Manhattan District Attorney Cyrus Vance Jr. and Department of Investigation Commissioner Mark Peters today announced four people had been arrested in connection with the smuggling of dangerous contraband at the Manhattan Detention Complex, more colorfully known as “The Tombs”—including correction officer Patricia Howard, 44, a 19-year veteran of the department who worked in the mail room of the jail.
The bust comes amid intense scrutiny of how contraband is making its way onto Rikers Island, where most of the city’s inmates are kept—and as the state scrambles to find two dangerous inmates who pulled off a daring escape from an upstate New York prison using smuggled power tools.
After the smuggling ring was broken up, DOI asked the Department of Correction to sweep the jail for contraband—and that’s when officers happened upon the rope made of bed sheets in the cell of Ernest Murphy, 25, who was awaiting trial on second-degree murder charges. The makeshift rope was made of 64 bed sheets “neatly” tied together, Mr. Peters said.
“Those are enough to shimmy down the 11 stories from his cell block to the ground,” Mr. Peters said. “Thankfully it was discovered before he had his opportunity to test his skills at making a getaway.”
Mr. Peter’s said using the rope to escape would have been a “potentially viable plan.”
“He did not make any confessions, but honestly, there is no other conceivable purpose for keeping that many bed sheets tied together like that, other than for an escape,” Mr. Peters said.

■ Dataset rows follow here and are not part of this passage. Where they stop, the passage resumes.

/-- The exchange's own step (47_exchange.md R316 to R320, R322, R326) from any state of the link: in EX_TOKEN
it writes the whole frame behind TXBUF and uses up what the frame carries, then in a step of its own (log
10) swaps TXBUF out for the drain; in EX_SENT and EX_DECODED it releases the token and returns the result
(log 19); in the waits, in a drain and with FATAL = 1 it does nothing. And the token is always given back
(R317): any step that takes a requester's exchange back to EX_IDLE leaves the token free. -/
def Obligations.ExchangeEndFreesTheToken : Prop :=
  (∀ (s t : State) (r : Nat), s.LinkInv → s.exsOf r ≠ .idle → step s = .next t →
    t.exsOf r = .idle → t.token = .free) ∧
  (∀ (s : State) (r : Nat) (c : Client) (op : ExOp), s.LinkInv → s.fatal = false →
    s.clients[r]? = some c → c.exOp = some op →
    let p : Bytes :=
      match op with
      | .registerQuery => c.reqbuf
      | .registerWrite => c.reqbuf
      | .streamDrain =>
        [0x40] ++ vuEnc c.channel ++ vuEnc (BitVec.ofNat 32 (c.wrbuf.take 100).length) ++
          c.wrbuf.take 100
      | .streamPoll => [0x40] ++ vuEnc c.channel ++ [0x00]
    let rr := decide (op = .registerQuery ∨ op = .streamPoll)
    let ended : Result → State := fun res =>
      { s with
        token := .free, clients := s.clients.modify r Client.atRest
        results := s.results ++ [(r, res)] }
    (c.exs = .token → c.written = false →
      p.length ≤ 255 ∧
      s.act (.exchange r) = .next { s with
        txbuf := s.txbuf ++ sentFrame rr s.sourceId c.destId p
        crcAcc := frameCrc (BitVec.ofBool rr ++ s.sourceId) (0#1 ++ c.destId) p
        clients := s.clients.modify r fun c =>
          { c with
            written := true
            reqbuf := if op = .registerQuery ∨ op = .registerWrite then [] else c.reqbuf
            wrbuf := if op = .streamDrain then c.wrbuf.drop 100 else c.wrbuf } }) ∧
    (c.exs = .token → c.written = true → s.drs = .idle →
      s.act (.exchange r) = .next { s with
        txflight := s.txbuf, txbuf := [], drOwner := some r, drs := .write }) ∧
    (c.exs = .sent → s.act (.exchange r) = .next (ended .done)) ∧
    (c.exs = .decoded →
      ∃ res, c.outcome = some res ∧ s.act (.exchange r) = .next (ended res))) ∧
  (∀ (s : State) (r : Nat), s.LinkInv →
    s.fatal = true ∨ s.drs ≠ .idle ∨ s.exsOf r = .idle ∨ s.exsOf r = .await →
    s.act (.exchange r) = .next s)

/-! ### The fatal state and reset -/

/-- Refusal when FATAL = 1 (60_exceptions.md R347): every command of an existing requester returns
Refused and changes nothing else; the engines, the grant and the other events do nothing; arriving bytes
still join RXQ; and whatever the stimulus but reset, every field but RXQ, the results and the model's
issuer field (log 2) stays as it was. In any state, a command or sub-frame of a requester whose last command
has not returned is refused (10_state.md R39; 93_implementation_defined.md U22; the model's reading, log
17), and so are bytes on a command port that are no command (30_encoding.md R121; log 15). -/
def Obligations.FatalRefusesEverything : Prop :=
  (∀ (i : Instr) (s : State), i.port ≠ .wire → s.issuer < s.clients.length → ¬ s.CanIssue →
    exec i s = .next (s.answered .refused)) ∧
  (∀ (s : State) (q : Nat) (bs : Bytes) (e : Reject), q < s.clients.length →
    decode .command bs = Except.error e →
    s.act (.command q bs) = .next ({ s with issuer := q }.answered .refused)) ∧
  ∀ s : State, s.fatal = true →
    (∀ i : Instr, i.port ≠ .wire → s.issuer < s.clients.length →
      exec i s = .next (s.answered .refused)) ∧
    s.act .txWrite = .next s ∧ s.act .rxByte = .next s ∧ s.act .txFlushed = .next s ∧
    (∀ r, s.act (.grant r) = .next s ∧ s.act (.exchange r) = .next s ∧
      s.act (.timeout r) = .next s ∧ s.act (.cancel r) = .next s) ∧
    (∀ b, s.act (.rxArrive b) = .next { s with rxq := s.rxq ++ [b] }) ∧
    (∀ (t : State) (st : Stimulus), st ≠ .reset → s.act st = .next t →
      (∃ w, t.rxq = s.rxq ++ w) ∧ (∃ l, t.results = s.results ++ l) ∧
      t = { s with rxq := t.rxq, results := t.results, issuer := t.issuer })

/-- The reset event (70_reset_and_hazards.md R380, R381) in any state: every piece of the block's state
goes to its reset value, the straps keep theirs. The histories and the issuer field are the model's own
(logs 2, 9); the schedule still to come is kept (log 1). -/
def Obligations.ResetClearsEverything : Prop :=
  ∀ s : State, ∃ t, s.act .reset = .next t ∧ t.straps = s.straps ∧
    t.rx = { state := .idle, magic := 0, src := 0, dst := 0, len := 0, payload := [], crc := 0,
             acc := 0xFFFF, cnt := 0, filter := none, owner := none } ∧
    t.crcAcc = 0xFFFF ∧ t.vu = ⟨0, 0, 0⟩ ∧ t.cur = 0 ∧ t.crcOk = false ∧ t.lastStop = .exhausted ∧
    t.txbuf = [] ∧ t.txflight = [] ∧ t.wire = [] ∧ t.rxq = [] ∧ t.pay = [] ∧ t.reply = [] ∧
    t.token = .free ∧ t.waiters = [] ∧ t.drs = .idle ∧ t.drOwner = none ∧
    t.fatal = false ∧ t.cause = 0 ∧ t.results = [] ∧ t.events = [] ∧
    ∀ c ∈ t.clients, c.reqbuf = [] ∧ c.wrbuf = [] ∧ c.rdbuf = [] ∧ c.exs = .idle ∧ c.exOp = none

/-- The machine after reset has the reset values of 70_reset_and_hazards.md R381. -/
def Obligations.ResetValues : Prop :=
  State.reset.rx.state = .idle ∧ State.reset.rx.magic = 0 ∧ State.reset.rx.src = 0 ∧
  State.reset.rx.dst = 0 ∧ State.reset.rx.len = 0 ∧ State.reset.rx.payload = [] ∧
  State.reset.rx.crc = 0 ∧ State.reset.rx.cnt = 0 ∧ State.reset.rx.filter = none ∧
  State.reset.rx.owner = none ∧ State.reset.crcAcc = 0xFFFF ∧ State.reset.vu = ⟨0, 0, 0⟩ ∧
  State.reset.cur = 0 ∧ State.reset.crcOk = false ∧ State.reset.lastStop = .exhausted ∧
  State.reset.txbuf = [] ∧ State.reset.txflight = [] ∧ State.reset.wire = [] ∧
  State.reset.rxq = [] ∧ State.reset.pay = [] ∧ State.reset.reply = [] ∧
  State.reset.token = .free ∧ State.reset.waiters = [] ∧ State.reset.drs = .idle ∧
  State.reset.drOwner = none ∧ State.reset.fatal = false ∧ State.reset.cause = 0 ∧
  State.reset.sourceId = Config.sourceId ∧ State.reset.crcEnforce = Config.crcEnforce ∧
  State.reset.resyncWindow = Config.resyncWindow ∧
  State.reset.clients.length = Config.moreRequesters + 1 ∧
  ∀ r < State.reset.clients.length,
    ∃ c, State.reset.clients[r]? = some c ∧ c.destId = Config.destId r ∧
      c.channel = Config.channel r ∧ c.reqbuf = [] ∧ c.wrbuf = [] ∧ c.rdbuf = [] ∧
      c.exs = .idle ∧ c.exOp = none

/-! ### Invariants of the whole machine -/

/-- No step writes a strap (10_state.md R31, "No command writes any of them."; 70_reset_and_hazards.md
R380). -/
def Obligations.StrapsNeverChange : Prop :=
  ∀ s t : State, step s = .next t → t.straps = s.straps

/-- A step on behalf of requester `q` touches no register or buffer of another requester and returns
results to `q` only (60_exceptions.md R363, 10_state.md R39). -/
def Obligations.RequestersAreSeparate : Prop :=
  ∀ (s t : State) (q : Nat) (st : Stimulus),
    (∃ bs, st = .command q bs ∨ st = .subframe q bs) ∨ st = .grant q ∨ st = .exchange q ∨
      st = .timeout q ∨ st = .cancel q →
    s.act st = .next t →
    (∀ r, r ≠ q → t.clients[r]? = s.clients[r]?) ∧
    (∃ l, t.results = s.results ++ l ∧ ∀ p ∈ l, p.1 = q)

/-- EVERY STEP KEEPS the link arbiter consistent: one holder, who alone drains or reads, never both; the
exchange states agree with the token (43_link_manager.md R190 to R210; 47_exchange.md R315 to R325). -/
def Obligations.LinkInvariantIsKept : Prop :=
  ∀ s t : State, s.LinkInv → step s = .next t → t.LinkInv

/-- EVERY STEP KEEPS the staging registers, the parse cursor and the varuint scratch in their ranges
(10_state.md R24, R25, R27, R28, R36; 45_register_reply_decoder.md R266; VU_SHIFT may reach 35, log 14),
a read's remainder the CRC of exactly the bytes it has taken, whatever other requesters compute meanwhile
(10_state.md R22; 43_link_manager.md R200 to R205; log 12),
REPLY in its canonical form (log 22), and CAUSE 0 exactly while FATAL is, never an unused code
(60_exceptions.md R341, R346). -/
def Obligations.RegisterInvariantsAreKept : Prop :=
  (∀ s t : State, s.StagingInv → step s = .next t → t.StagingInv) ∧
  (∀ s t : State, s.StatusInv → step s = .next t → t.StatusInv)

/-- The three invariants hold after reset. -/
def Obligations.InvariantsHoldAtReset : Prop :=
  State.reset.LinkInv ∧ State.reset.StagingInv ∧ State.reset.StatusInv
end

As for the smuggling ring, Ms. Howard is accused of working with an MDC inmate, Tommy Davis, 56—who was in jail on charges of attempted murder—and two of his relatives outside of jail, his sister Velver Jean Davis, 58, and his niece Khalilah Mattocks, 35. Mr. Davis would take requests from other inmates for contraband and then direct his sister and niece to obtain those items—which included marijuana, oxycodone, tobacco, lighters, cell phones and phone chargers, earbuds, pliers and flashlights, Mr. Vance and Mr. Peters said. Ms. Mattocks would then deliver the contraband to Ms. Howard, the correction officer, who would smuggle them inside in exchanged for “hundreds of dollars in cash,” according to Mr. Vance and Mr. Peters.
On inmate’s family was so thankful for the sting that they sent Ms. Howard a thank-you note.
“To Howard, Thanks for your support and ‘Jail Shopping Network,'” the note reads.
On April 29, an undercover investigator posed as an associate of an inmate and asked Ms. Mattocks to deliver a package that included a iPhone, oxycodone and tobacco, Mr. Vance said.
“In order to trace the movement of the contraband our undercover investigators simply activated the cell phone’s Find My Phone feature, and then watched in real-time as the phone traveled from Mattock’s apartment in Harlem to Officer Howard’s apartment in the Bronx to its final destination here at the MDC,” he said.
On May 9, Mr. Vance said Ms. Howard was still in uniform when she accepted a large bag full of crack cocaine, marijuana, three phones, chargers, lighters, tobacco, rolling papers, pliers,earbuds and a flashlight from Ms.Mattocks on a Harlem Street, leading to her arrest.Ms. Howard had $800 cash on hand when she was taken into custody, allegedly provided for smuggling in the items, according toDOI and the DA’s office.
Mr. Peters said the department did not vet Ms. Howard before giving her the mailroom assignment, which allowed her extensive access to inmates and all parts of the rail, and that the department did not ever run her phone number through its database of those numbers called by inmates. If it had, they would have seen that Ms. Howard had received more than 2,400 calls from inmates between 1993 and 2012, a fact Mr. Peters said should have prompted close scrutiny. Mr. Peters said that Ms. Howard was also allowed to walk through security without being screened, and that sometimes even when packages containing contraband were put through metal detectors, the contraband wasn’t found.
Ms. Howard also violated jail rules, Mr. Peters said, by not telling the department that several family members were incarcerated at MDC while she was working their—including the father of her child.
Mr. Peters has previously issued reports outlining lax screening for contraband at jails on Rikers Island, where the department has promised to beef up security and use drug-sniffing dogs to vet both officers and visitors on occasion. In addition to weapons that are used in jail violence, Mr. Peters and other officials have said that all contraband—including drugs and cigarettes—help fuel a violent underground economy in jails.
The bust at the Manhattan Detention Center, Mr. Peters said, shows that simply de-centralizing the city’s jails, most of which are located on Rikers, won’t solve problems with contraband.
“I think today’s case shows pretty dramatically is that while there certainly is work to be done at Rikers Island, simply moving things to Manhattan and other boroughs is certainly not the solution,” Mr. Peters said.
Ms. Howard faces a slew of charges including attempted sale of a controlled substance, possession of a controlled substance, promoting prison contraband, and bribe receiving. Her attorney was not immediately available to comment.